Valencia: La paraeta dels Sants. Monumentos de Jueves Santo en miniatura.









 

 "La paraeta dels sants", de Antoni Cidón, publicado en el Almanaque de Las Provincias para 1907.






    Hoy es Jueves Santo.
   Era, al parecer, costumbre en Valencia, y quizás en otras ciudades, colocar Monumentos de Jueves Santo en miniatura en las casas, a semejanza de los que se instalan en las iglesias. Las figuras y demás elementos se vendían el Domingo de Ramos en una feria situada en los alrededores de la Catedral (y en la Paraeta dels Sants, junto a la Lonja, hasta el Jueves Santo).
   Es una tradición poco conocida, de la que por ahora no hemos encontrado apenas documentación.
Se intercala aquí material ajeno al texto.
-- ==== Sys2Proof/Laws/Store.lean ====
section
/-! SUPPORT. The laws of the sparse maps: a read after a write, and that every operation keeps the
canonical form. -/

namespace Sys2Proof.Machine

namespace Store

variable {κ α : Type} [DecidableEq κ]

theorem get_erase_self (dflt : κ → α) (m : List (κ × α)) (k : κ) :
    get dflt (erase m k) k = dflt k := by
  induction m with
  | nil => rfl
  | cons e rest ih =>
    obtain ⟨k', v⟩ := e
    by_cases h : k' = k <;> simp [erase, get, h, ih]

theorem get_erase_ne (dflt : κ → α) (m : List (κ × α)) {k k₂ : κ} (hne : k₂ ≠ k) :
    get dflt (erase m k) k₂ = get dflt m k₂ := by
  induction m with
  | nil => rfl
  | cons e rest ih =>
    obtain ⟨k', v⟩ := e
    by_cases h : k' = k
    · subst h; simp [erase, get, ih, Ne.symm hne]
    · simp only [erase, if_neg h, get, ih]

theorem get_insert_ne (lt : κ → κ → Bool) (dflt : κ → α) (m : List (κ × α)) {k k₂ : κ} (v : α)
    (hne : k₂ ≠ k) : get dflt (insert lt k v m) k₂ = get dflt m k₂ := by
  induction m with
  | nil => simp [insert, get, Ne.symm hne]
  | cons e rest ih =>
    obtain ⟨k', v'⟩ := e
    simp only [insert]
    split
    · simp [get, Ne.symm hne]
    · by_cases h2 : k' = k₂ <;> simp [get, h2, ih]

/-- A key absent from the list. -/
def absent (m : List (κ × α)) (k : κ) : Prop := ∀ e ∈ m, e.1 ≠ k

theorem absent_erase (m : List (κ × α)) (k : κ) : absent (erase m k) k := by
  induction m with
  | nil => simp [absent, erase]
  | cons e rest ih =>
    obtain ⟨k', v⟩ := e
    by_cases h : k' = k
    · simpa [erase, h] using ih
    · intro e he
      simp only [erase, h, if_false] at he
      rcases List.mem_cons.mp he with rfl | he
      · exact h
      · exact ih e he

theorem get_insert_self (lt : κ → κ → Bool) (dflt : κ → α) (m : List (κ × α)) (k : κ) (v : α)
    (ha : absent m k) : get dflt (insert lt k v m) k = v := by
  induction m with
  | nil => simp [insert, get]
  | cons e rest ih =>
    obtain ⟨k', v'⟩ := e
    have hne : k' ≠ k := ha (k', v') (List.mem_cons_self ..)
    have hr : absent rest k := fun e he => ha e (List.mem_cons_of_mem _ he)
    simp only [insert]
    split
    · simp [get]
    · simp [get, hne, ih hr]

variable [DecidableEq α]

/-- A read of the key just written gives the value written. -/
theorem get_put_self (lt : κ → κ → Bool) (dflt : κ → α) (m : List (κ × α)) (k : κ) (v : α) :
    get dflt (put lt dflt m k v) k = v := by
  unfold put
  split
  · next h => rw [get_erase_self, h]
  · exact get_insert_self lt dflt _ k v (absent_erase m k)

/-- A write leaves every other key as it was. -/
theorem get_put_ne (lt : κ → κ → Bool) (dflt : κ → α) (m : List (κ × α)) {k k₂ : κ} (v : α)
    (hne : k₂ ≠ k) : get dflt (put lt dflt m k v) k₂ = get dflt m k₂ := by
  unfold put
  split
  · exact get_erase_ne dflt m hne
  · rw [get_insert_ne lt dflt _ v hne, get_erase_ne dflt m hne]

/-! ## The canonical form -/

/-- A strict total order given as a Bool. -/
structure StrictTotal (lt : κ → κ → Bool) : Prop where
  irrefl : ∀ a, lt a a = false
  trans : ∀ a b c, lt a b = true → lt b c = true → lt a c = true
  total : ∀ a b, a ≠ b → lt a b = true ∨ lt b a = true

omit [DecidableEq κ] [DecidableEq α] in
theorem risesFrom_of_lt {lt : κ → κ → Bool} (o : StrictTotal lt) {a b : κ} {m : List (κ × α)}
    (h : lt a b = true) (hm : risesFrom lt b m = true) : risesFrom lt a m = true := by
  cases m with
  | nil => rfl
  | cons e rest =>
    obtain ⟨k', v⟩ := e
    simp only [risesFrom, Bool.and_eq_true] at hm ⊢
    exact ⟨o.trans _ _ _ h hm.1, hm.2⟩

omit [DecidableEq α] in
theorem risesFrom_erase {lt : κ → κ → Bool} (o : StrictTotal lt) (m : List (κ × α)) (a k : κ)
    (hm : risesFrom lt a m = true) : risesFrom lt a (erase m k) = true := by
  induction m generalizing a with
  | nil => rfl
  | cons e rest ih =>
    obtain ⟨k', v⟩ := e
    simp only [risesFrom, Bool.and_eq_true] at hm
    simp only [erase]
    split
    · exact risesFrom_of_lt o hm.1 (ih k' hm.2)
    · simp only [risesFrom, Bool.and_eq_true]
      exact ⟨hm.1, ih k' hm.2⟩

omit [DecidableEq κ] [DecidableEq α] in
theorem risesFrom_insert {lt : κ → κ → Bool} (o : StrictTotal lt) (m : List (κ × α)) (a k : κ)
    (v : α) (hk : lt a k = true) (ha : absent m k) (hm : risesFrom lt a m = true) :
    risesFrom lt a (insert lt k v m) = true := by
  induction m generalizing a with
  | nil => simp [insert, risesFrom, hk]
  | cons e rest ih =>
    obtain ⟨k', v'⟩ := e
    simp only [risesFrom, Bool.and_eq_true] at hm
    have hne : k' ≠ k := ha (k', v') (List.mem_cons_self ..)
    have hr : absent rest k := fun e he => ha e (List.mem_cons_of_mem _ he)
    simp only [insert]
    split
    · next h => simp [risesFrom, hk, h, hm.2]
    · next h =>
      have hlt : lt k' k = true := by
        rcases o.total k' k hne with h' | h'
        · exact h'
        · exact absurd h' h
      simp only [risesFrom, Bool.and_eq_true]
      exact ⟨hm.1, ih k' hlt hr hm.2⟩

omit [DecidableEq α] in
theorem rises_erase {lt : κ → κ → Bool} (o : StrictTotal lt) (m : List (κ × α)) (k : κ)
    (hm : rises lt m = true) : rises lt (erase m k) = true := by
  induction m with
  | nil => rfl
  | cons e rest ih =>
    obtain ⟨k', v⟩ := e
    have hm' : risesFrom lt k' rest = true := hm
    have hr : rises lt rest = true := by
      cases rest with
      | nil => rfl
      | cons e2 r2 =>
        obtain ⟨k2, v2⟩ := e2
        simp only [risesFrom, Bool.and_eq_true] at hm'
        exact hm'.2
    simp only [erase]
    split
    · exact ih hr
    · exact risesFrom_erase o rest k' k hm'

omit [DecidableEq α] in
theorem rises_insert {lt : κ → κ → Bool} (o : StrictTotal lt) (m : List (κ × α)) (k : κ) (v : α)
    (ha : absent m k) (hm : rises lt m = true) : rises lt (insert lt k v m) = true := by
  cases m with
  | nil => rfl
  | cons e rest =>
    obtain ⟨k', v'⟩ := e
    have hne : k' ≠ k := ha (k', v') (List.mem_cons_self ..)
    have hr : absent rest k := fun e he => ha e (List.mem_cons_of_mem _ he)
    simp only [insert]
    split
    · next h =>
      have : risesFrom lt k' rest = true := hm
      simp [rises, risesFrom, h, this]
    · next h =>
      have hlt : lt k' k = true := by
        rcases o.total k' k hne with h' | h'
        · exact h'
        · exact absurd h' h
      exact risesFrom_insert o rest k' k v hlt hr hm

theorem noDefault_erase (dflt : κ → α) (m : List (κ × α)) (k : κ)
    (hm : noDefault dflt m = true) : noDefault dflt (erase m k) = true := by
  induction m with
  | nil => rfl
  | cons e rest ih =>
    obtain ⟨k', v⟩ := e
    simp only [noDefault, Bool.and_eq_true] at hm
    simp only [erase]
    split
    · exact ih hm.2
    · simp only [noDefault, Bool.and_eq_true]
      exact ⟨hm.1, ih hm.2⟩

omit [DecidableEq κ] in
theorem noDefault_insert (lt : κ → κ → Bool) (dflt : κ → α) (m : List (κ × α)) (k : κ) (v : α)
    (hv : v ≠ dflt k) (hm : noDefault dflt m = true) :
    noDefault dflt (insert lt k v m) = true := by
  induction m with
  | nil => simp [insert, noDefault, hv]
  | cons e rest ih =>
    obtain ⟨k', v'⟩ := e
    have hm' := hm
    simp only [noDefault, Bool.and_eq_true] at hm
    simp only [insert]
    split
    · simp [noDefault, hv, hm.2, decide_eq_true_eq.mp hm.1]
    · simp only [noDefault, Bool.and_eq_true]
      exact ⟨hm.1, ih hm.2⟩

/-- A write keeps the canonical form. -/
theorem wf_put {lt : κ → κ → Bool} (o : StrictTotal lt) (dflt : κ → α) (m : List (κ × α)) (k : κ)
    (v : α) (hm : wf lt dflt m = true) : wf lt dflt (put lt dflt m k v) = true := by
  simp only [wf, Bool.and_eq_true] at hm ⊢
  unfold put
  split
  · exact ⟨rises_erase o m k hm.1, noDefault_erase dflt m k hm.2⟩
  · next h =>
    exact ⟨rises_insert o _ k v (absent_erase m k) (rises_erase o m k hm.1),
      noDefault_insert lt dflt _ k v h (noDefault_erase dflt m k hm.2)⟩

end Store

theorem natLt_order : Store.StrictTotal natLt where
  irrefl := by intro a; simp [natLt]
  trans := by intro a b c; simp only [natLt, decide_eq_true_eq]; omega
  total := by intro a b h; simp only [natLt, decide_eq_true_eq]; omega

theorem addrLt_order : Store.StrictTotal Addr.lt where
  irrefl := by intro a; simp [Addr.lt]
  trans := by
    intro a b c
    simp only [Addr.lt, Bool.or_eq_true, Bool.and_eq_true, decide_eq_true_eq, beq_iff_eq]
    omega
  total := by
    rintro ⟨a1, a2, a3⟩ ⟨b1, b2, b3⟩ h
    simp only [Addr.lt, Bool.or_eq_true, Bool.and_eq_true, decide_eq_true_eq, beq_iff_eq]
    simp only [ne_eq, Addr.mk.injEq] at h
    omega

@[simp] theorem Regs.get_put_self (m : Regs) (a : Addr) (v : Nat) : (m.put a v).get a = v :=
  Store.get_put_self ..

theorem Regs.get_put_ne (m : Regs) {a b : Addr} (v : Nat) (h : b ≠ a) :
    (m.put a v).get b = m.get b := Store.get_put_ne _ _ _ _ h

theorem Regs.wf_put (m : Regs) (a : Addr) (v : Nat) (h : m.wf = true) : (m.put a v).wf = true :=
  Store.wf_put addrLt_order _ _ _ _ h

@[simp] theorem Tab.get_put_self {α : Type} [DecidableEq α] (d : α) (m : Tab α) (k : Nat) (v : α) :
    Tab.get d (Tab.put d m k v) k = v := Store.get_put_self ..

theorem Tab.get_put_ne {α : Type} [DecidableEq α] (d : α) (m : Tab α) {k k₂ : Nat} (v : α)
    (h : k₂ ≠ k) : Tab.get d (Tab.put d m k v) k₂ = Tab.get d m k₂ := Store.get_put_ne _ _ _ _ h

theorem Tab.wf_put {α : Type} [DecidableEq α] (d : α) (m : Tab α) (k : Nat) (v : α)
    (h : Tab.wf d m = true) : Tab.wf d (Tab.put d m k v) = true :=
  Store.wf_put natLt_order _ _ _ _ h

@[simp] theorem Memory.read_write_self (m : Memory) (a : Nat) (b : Byte) :
    (m.write a b).read a = b := Store.get_put_self ..

theorem Memory.read_write_ne (m : Memory) {a a₂ : Nat} (b : Byte) (h : a₂ ≠ a) :
    (m.write a b).read a₂ = m.read a₂ := Store.get_put_ne _ _ _ _ h

theorem Memory.wf_write (m : Memory) (a : Nat) (b : Byte) (h : m.wf = true) :
    (m.write a b).wf = true := Store.wf_put natLt_order _ _ _ _ h

theorem Memory.wf_writeBytes (bs : List Byte) : ∀ (m : Memory) (a : Nat), m.wf = true →
    (Memory.writeBytes m a bs).wf = true := by
  induction bs with
  | nil => intro m a h; exact h
  | cons b rest ih => intro m a h; exact ih _ _ (Memory.wf_write m a b h)

theorem Memory.filter_risesFrom (p : Host.Cell → Bool) (m : Memory) (k : Nat)
    (h : Store.risesFrom natLt k m = true) : Store.risesFrom natLt k (m.filter p) = true := by
  induction m generalizing k with
  | nil => rfl
  | cons e rest ih =>
    obtain ⟨k', v⟩ := e
    simp only [Store.risesFrom, Bool.and_eq_true] at h
    simp only [List.filter]
    split
    · simp only [Store.risesFrom, Bool.and_eq_true]; exact ⟨h.1, ih k' h.2⟩
    · exact Store.risesFrom_of_lt natLt_order h.1 (ih k' h.2)

theorem Memory.wf_filter (p : Host.Cell → Bool) (m : Memory) (h : m.wf = true) :
    Memory.wf (m.filter p) = true := by
  simp only [Memory.wf, Store.wf, Bool.and_eq_true] at h ⊢
  obtain ⟨h1, h2⟩ := h
  constructor
  · induction m with
    | nil => rfl
    | cons e rest ih =>
      obtain ⟨k, v⟩ := e
      have h1' : Store.risesFrom natLt k rest = true := h1
      simp only [Store.noDefault, Bool.and_eq_true] at h2
      simp only [List.filter]
      split
      · exact Memory.filter_risesFrom p rest k h1'
      · refine ih ?_ h2.2
        cases rest with
        | nil => rfl
        | cons e2 r2 =>
          obtain ⟨k2, v2⟩ := e2
          simp only [Store.risesFrom, Bool.and_eq_true] at h1'
          exact h1'.2
  · clear h1
    induction m with
    | nil => rfl
    | cons e rest ih =>
      obtain ⟨k, v⟩ := e
      simp only [Store.noDefault, Bool.and_eq_true] at h2
      simp only [List.filter]
      split
      · simp only [Store.noDefault, Bool.and_eq_true]; exact ⟨h2.1, ih h2.2⟩
      · exact ih h2.2

/-- An erase keeps the canonical form. -/
theorem Memory.wf_eraseRange (m : Memory) (a n : Nat) (h : m.wf = true) :
    (m.eraseRange a n).wf = true := Memory.wf_filter _ m h

end Sys2Proof.Machine
end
Pero en estos versos de Antoni Cidón, publicados en 1906, queda bien claro que era una costumbre arraigada en Valencia, al menos a mediados del siglo XIX, y que en el momento de escribir el poema ya se encontraba en cierta decadencia. Un poema que comienza con notas de humor, pero que acaba con la tristeza de la nostalgia del tiempo pasado y de los recuerdos de una infancia ya lejana.
   Por otra parte, sí es conocida la existencia de urnas, y urnas - sepulcro con el Cristo Yacente en miniatura, de terracota o barro, e incluso en talla de madera, y objetos litúrgicos en miniatura, como candelabros, o pequeños altares, que debieron utilizarse para instalar estos Monumentos caseros.
   Teníamos algunas referencias familiares a esta tradición, pero estos versos son la única descripción escrita que hemos visto. Es un tema que nos interesa particularmente, así que procuraremos encontrar más datos, sobre todo porque es una costumbre que parece completamente olvidada.
   En cualquier caso, el texto de Antoni Cidón habla por sí sólo.





   Antoni de Cidón Navarro, entre otras cosas, dirigió el semanario El Carranch (1895) y escribió poesía y obras de teatro en valenciano. Fué secretario general de Lo Rat Penat y presidente de su Comisión de Teatro a principios del S. XX.